I wasn’t fully immersed in the Star Trek phenomenon until the mid-1970s, when I became a teenager. From the time I was born until about age 12, my mother pretty much regarded it as her sovereign right to impose a mandatory. nonnegotiable bedtime. Until I became a teenager, bedtime was set at 8 p.m.
That meant I got to watch every episode of “Lost in Space,” which aired Fridays at 7 p.m. on CBS, but much to my extreme consternation, Star Trek, which aired Saturday at 8 p.m. on NBC, was strictly off limits.
I had to wait roughly a half decade before my thinking finally was radicalized by the philosophy of Star Trek.
For me, it will always be Star Trek’s unvarnished exploration of conventional religion that hooked me. Indeed, reflecting back some 40 years, I’m shocked by the extent to which several Star Trek episodes essentially amount to a calculated affront to conventional religion.
In my neck of the woods, such cynicism was far beyond the bounds of respectable discourse.
A couple of episodes really stand out.
In “Who Mourns for Adonis?,” Kirk cheekily informs the god Apollo: “Apollo, we’re willing to talk, but you’ll find we don’t bow to every creature who happens to have a bag of tricks.”
Up to that time, I had always thought such incendiary talk invited the wrath of the Almighty – thunderbolts, sickness, plagues and sundry other forms of human suffering – but Kirk and the Enterprise crew remained undaunted.

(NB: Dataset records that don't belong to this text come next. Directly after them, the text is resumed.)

-- ==== Sys2Proof/Machine/Dispatch.lean ====
section
/-! DEFINITION. The meaning of every operation, one arm for each constructor of Instr. -/

namespace Sys2Proof.Machine

def exec (i : Instr) (s : State) : Host.Outcome State Fault Refusal :=
  match i with
  | .tIdleStart => Sys2Proof.Machine.execTIdleStart s
  | .tIdleAbort => Sys2Proof.Machine.execTIdleAbort s
  | .tIdleRecover => Sys2Proof.Machine.execTIdleRecover s
  | .tStartWrite => Sys2Proof.Machine.execTStartWrite s
  | .tStartRead => Sys2Proof.Machine.execTStartRead s
  | .tStartFault => Sys2Proof.Machine.execTStartFault s
  | .tWriteRx => Sys2Proof.Machine.execTWriteRx s
  | .tWriteStop => Sys2Proof.Machine.execTWriteStop s
  | .tWriteRestart => Sys2Proof.Machine.execTWriteRestart s
  | .tWriteRdreq => Sys2Proof.Machine.execTWriteRdreq s
  | .tWriteRecover => Sys2Proof.Machine.execTWriteRecover s
  | .tReadReq => Sys2Proof.Machine.execTReadReq s
  | .tReadStop => Sys2Proof.Machine.execTReadStop s
  | .tReadRecover => Sys2Proof.Machine.execTReadRecover s
  | .receiveAddr b => Sys2Proof.Machine.execReceiveAddr b s
  | .receiveData b => Sys2Proof.Machine.execReceiveData b s
  | .request => Sys2Proof.Machine.execRequest s
  | .finish => Sys2Proof.Machine.execFinish s
  | .init a => Sys2Proof.Machine.execInit a s
  | .deinit => Sys2Proof.Machine.execDeinit s
  | .tip => Sys2Proof.Machine.execTip s
  | .regwr a v => Sys2Proof.Machine.execRegwr a v s
  | .lpRead a => Sys2Proof.Machine.execLpRead a s
  | .lpStore a v => Sys2Proof.Machine.execLpStore a v s
  | .lpModtest a => Sys2Proof.Machine.execLpModtest a s
  | .lpModclr a => Sys2Proof.Machine.execLpModclr a s
  | .arbSetTarget => Sys2Proof.Machine.execArbSetTarget s
  | .arbResolve => Sys2Proof.Machine.execArbResolve s
  | .setCrashDebug v => Sys2Proof.Machine.execSetCrashDebug v s
  | .setResetAttempted v => Sys2Proof.Machine.execSetResetAttempted v s
  | .getResetAllowed => Sys2Proof.Machine.execGetResetAllowed s

end Sys2Proof.Machine
end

They even added insult to injury, not only withholding adoration from Apollo but robbing him of his “bag of tricks” – all his supernatural powers – and exposing him for what he was: a mere humanoid equipped only with a special organ that enabled his body to channel energy drawn from technological devices.
And that was only one of many ungodly abominations to which Star Trek viewers were treated.
One Sunday morning, bracing for another round of hellfire and brimstone sermonizing at the local First Baptist Church, I was treated to my first viewing of “The World is Hollow and I Have Touched the Sky,” which arguably could be regarded as the most heretical episode of all in terms of its critique of conventional god-worshiping religion.
The plot centers around a race of humanoids who were installed with punishment devices designed to prevent any indulgence in heretical thinking.
“This sort of strikes me as sacrilegious,” my father observed as he caught occasional patches of the dialogue.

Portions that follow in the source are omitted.